Experimentally verified PPIs were collected between rice and M. grisea (Pellegrini et al., 1999; Jia et al., 2000; Krogh et al., 2001; Ng et al., 2003; Salwinski et al., 2004; Quevillon et al., 2005; Shoemaker and Panchenko, 2007; Wang et al., 2007; Najafabadi and Salavati, 2008; Parker et al., 2008; Ribot et al., 2008; Kumar and Nanduri, 2010; Mukhtar et al., 2011; Li et al., 2012; Maetschke et al., 2012; Mentlak et al., 2012; Park et al., 2012; Schleker et al., 2012; Simonsen et al., 2012; Meyer et al., 2013; Mosca et al., 2014; Rao et al., 2014; Sahu et al., 2014; Tully et al., 2014; Nourani et al., 2015; Li et al., 2016; Singh et al., 2016; Klopfenstein et al., 2018; Savojardo et al., 2018; Karan et al., 2019; Ma et al., 2019; Sahu et al., 2019; Loaiza et al., 2020; Lu et al., 2020; Singh et al., 2020; Wang et al., 2020; Rapposelli et al., 2021; Kumar et al., 2022; Mishra et al., 2022; Wu et al., 2015) from an exhaustive literature survey and used an independent dataset Table 1.

TABLE 1

Table 1 List of experimental validated PPIs retrieved from literature search.

2.4 Development of computational models to predict the PPIs in rice and M. grisea

The 12,091 positive-like rice proteins as well as 6,151 positive-like M. grisea proteins were used for the development of computational models. In this study, PPI was determined using domain-based, interolog, GO, and phylogenetic-based models. Figure 1 shows a schematic representation of the entire model development.

FIGURE 1

Figure 1 A schematic representation showing the overall prediction network for the proposed model development.

2.4.1 Interolog model for PPI prediction

The interolog model relies on the similarity of the protein sequences (Savojardo et al., 2018). If an interaction between their homologous proteins happens, each protein pair between the pathogen and the host is expected to interact (Meyer et al., 2013). A schematic presentation of the interolog model is shown in Figure 2. Each protein of rice and M. grisea was subjected to BLAST analysis against host and pathogen proteins in the HPIDB (Kumar and Nanduri, 2010) database having an E-value of 10^-5. Like the above criteria, each protein of rice and M. grisea was also subjected to BLAST analysis against the DIP (Salwinski et al., 2004) database. If there is an experimentally confirmed interaction with their respective homologous proteins in the DIP or HPIDB databases, it is assumed that each protein pair between O. sativa and M. grisea will interact.

FIGURE 2

Figure 2 A schematic presentation of the interolog model for protein–protein interaction prediction. Here, (C, D) are two interacting proteins, and (C’–D’) are the proteins among which interaction needs to be predicted. Protein C’ is homologous to (C, D’) is homologous to (D), then (C’, D’) are likely to interact.

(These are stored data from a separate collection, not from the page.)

/-- What one act of a command makes of a state: a quiet change, or one of the operations on windows, buffer queues and
records. -/
inductive State.Act (s : State) : State → Prop
  | quiet {t : State} (h : s.Quiet t) : s.Act t
  /-- LIMITS writes the slot limit (R166, R167). -/
  | limit {t : State} (pool : t.pool = s.pool) (low : 1 ≤ t.arb.slotLimit) (high : t.arb.slotLimit ≤ 8)
      (streams : ∀ m, (s.stream m).Quiet (t.stream m)) : s.Act t
  /-- A record's marks of progress change (R55, R60). -/
  | report (tag : Nat) (g : Record → Record)
      (same : ∀ r, (g r).tag = r.tag ∧ (g r).slot = r.slot ∧ (g r).kind = r.kind ∧ (g r).segment = r.segment ∧
        (g r).rung = r.rung) : s.Act (s.changeRecord tag g)
  | grantNormal (n : Slot) (may : s.mayGrant = true) (next : s.nextNormal = some n) : s.Act (s.grantNormal n)
  | grantProbe (n : Slot) (may : s.mayGrant = true) (next : s.nextProbe = some n) : s.Act (s.grantProbe n)
  /-- The rescue drops a NORMAL record (R86). -/
  | rescue (r : Record) (d : DropReason) (mem : r ∈ s.pool.records) (normal : r.isNormal = true) : s.Act (s.dropToWaiting r d)
  /-- PROBE records are dropped one after the other (R85, R118, R153). -/
  | failProbes (rs : List Record) (d : DropReason) (mem : rs.Subperm s.pool.records)
      (probes : ∀ r ∈ rs, r.isNormal = false) : s.Act (rs.foldl (fun s r => s.failProbe r d) s)
  | land (r : Record) (bytes : Nat) (mem : r ∈ s.pool.records) : s.Act (s.landAct r bytes)
  | breakOff (r : Record) (mem : r ∈ s.pool.records) : s.Act (s.breakAct r)
  /-- The deadline of a NORMAL or REFETCH record is missed (R64). -/
  | abandon (r : Record) (d : DropReason) (mem : r ∈ s.pool.records) (normal : r.isNormal = true) :
      s.Act ((s.dropRecord r d).failEntry r.slot r.segment)
  | append (body : List Byte) (r : AppendReq) (passed : s.checkAppend body = .ok r) :
      s.Act ((s.modStream r.slot fun st => st.appended r.entries).windowChanged r.slot)
  | position (n : Slot) (seg off : Nat) (bs : List BufferEntry) (found : resync seg off (s.stream n).buffer = some bs) :
      s.Act ((s.modStream n fun st => { st with buffer := bs, acc := 0 }).windowChanged n)
  | drain (n : Slot) : s.Act ((s.modStream n Stream.drained).reevaluate n)
  /-- The end of the presentation (R18). -/
  | finish (n : Slot) (empty : (s.stream n).window = []) : s.Act (s.modStream n fun st => { st with state := .ended })
  /-- SEEK, STOP and CLOSE empty a stream and drop its records (R19 to R21). -/
  | vacate {t : State} (n : Slot) (d : DropReason) (dropped : State.Vacated n d s t) (empty : (t.stream n).Vacant) : s.Act t
  /-- OPEN takes a CLOSED slot (R4). -/
  | fresh (n : Slot) (st : Stream) (inactive : (s.stream n).active = false) (empty : st.Vacant) : s.Act (s.setStream n st)
  /-- LADDER and the start of playback end any probe of an IDLE stream (R28, R136). -/
  | unprobed (n : Slot) (f : Stream → Stream) (inactive : (s.stream n).active = false)
      (quiet : ({ s.stream n with probeLive := false } : Stream).Quiet (f (s.stream n))) : s.Act (s.modStream n f)
  /-- RESTART and the start of the time base close every slot (R172 to R174). -/
  | closed {t : State} (records : t.pool.records = [])
      (nextTag : t.pool.nextTag = s.pool.nextTag ∨ t.pool.nextTag = 1)
      (limit : t.arb.slotLimit = s.arb.slotLimit ∨ t.arb.slotLimit = 3) (empty : ∀ m, (t.stream m).Vacant)
      (state : ∀ m, (t.stream m).state = .closed) : s.Act t

/-- A chain of acts. -/
def State.Acts : State → State → Prop := Relation.ReflTransGen State.Act

variable {s t u : State}

theorem State.Acts.refl (s : State) : s.Acts s := Relation.ReflTransGen.refl

theorem State.Acts.trans (a : s.Acts t) (b : t.Acts u) : s.Acts u := Relation.ReflTransGen.trans a b

theorem State.Acts.act (a : s.Acts t) (b : t.Act u) : s.Acts u := Relation.ReflTransGen.tail a b

theorem State.Acts.quiet (a : s.Acts t) (b : t.Quiet u) : s.Acts u := a.act (.quiet b)

theorem State.Act.acts (a : s.Act t) : s.Acts t := (State.Acts.refl s).act a

theorem State.Quiet.acts (a : s.Quiet t) : s.Acts t := (State.Act.quiet a).acts

theorem State.Acts.reply (a : s.Acts t) (k : Byte) (e : Status) (fs : List Byte) : s.Acts (t.reply k e fs) :=
  a.quiet (t.reply_quiet k e fs)

/-- What every act keeps, a chain of acts keeps. -/
theorem State.Acts.keeps {P : State → Prop} (each : ∀ s t, State.Act s t → P s → P t) (a : s.Acts t) (h : P s) : P t := by
  induction a with
  | refl => exact h
  | tail _ last ih => exact each _ _ last ih

/-! ### Arbitration -/

theorem State.grants_acts (k : Nat) : ∀ s : State, s.Acts (State.grants k s) := by
  induction k with
  | zero => exact .refl
  | succ k ih =>
    intro s
    unfold State.grants
    split
    · rename_i may
      split
      · rename_i next; exact (State.Act.grantNormal _ may next).acts.trans (ih _)
      · rename_i next; exact (State.Act.grantProbe _ may next).acts.trans (ih _)
      · exact .refl s
    · exact .refl s

theorem State.arbitrate_acts (s : State) : s.Acts s.arbitrate :=
  (s.forSlots_quiet State.dryTest_quiet).acts.trans (State.grants_acts 8 _)

theorem State.Acts.arbitrate (a : s.Acts t) : s.Acts t.arbitrate := a.trans t.arbitrate_acts

theorem State.Acts.settle (a : s.Acts t) (b : State) : s.Acts (t.settle b) := by
  unfold State.settle; split
  · exact a.arbitrate
  · exact a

2.4.2 Domain-based model for PPI prediction

To predict potential PPIs, the domain-based method uses the knowledge of information based on domain–domain interaction that has been derived from known 3D structures of proteins. Here, if two query proteins contain a pair of interacting domains, then these two proteins are the most probable candidates to interact with each other (Ng et al., 2003). A schematic presentation of the domain-based model has been given in Figure 3. To obtain the domains related to rice and M. grisea, interproscan5 (Quevillon et al., 2005) is used. Rice and M. grisea domains were searched against the repositories of domain–domain interaction such as Instruct (Meyer et al., 2013), Pfam (El-Gebali et al., 2019), and 3did (Mosca et al. 2014). Instruct http://instruct.yulab.org/ is a database annotated to the 3D structural resolution of protein interactome networks. Pfam https://pfam.xfam.org/ is a protein domain–domain interaction database that includes their annotation and multiple sequence alignment generated using the Hidden Markov model. The Pfam database contains 16,642 domain–domain interaction pairs. The three-dimensional interacting domains 3did database https://3did.irbbarcelona.org/index.php is a set of 3D high-resolution structural models for domain–domain interactions. The 3did is composed of 14,726 domain–domain interaction pairs. If a pair of proteins contains an interacting pair of domains from the repositories, then the pair is supposed to interact (Shoemaker and Panchenko, 2007).

FIGURE 3

Figure 3 A schematic illustration showing a domain–domain method for PPIs.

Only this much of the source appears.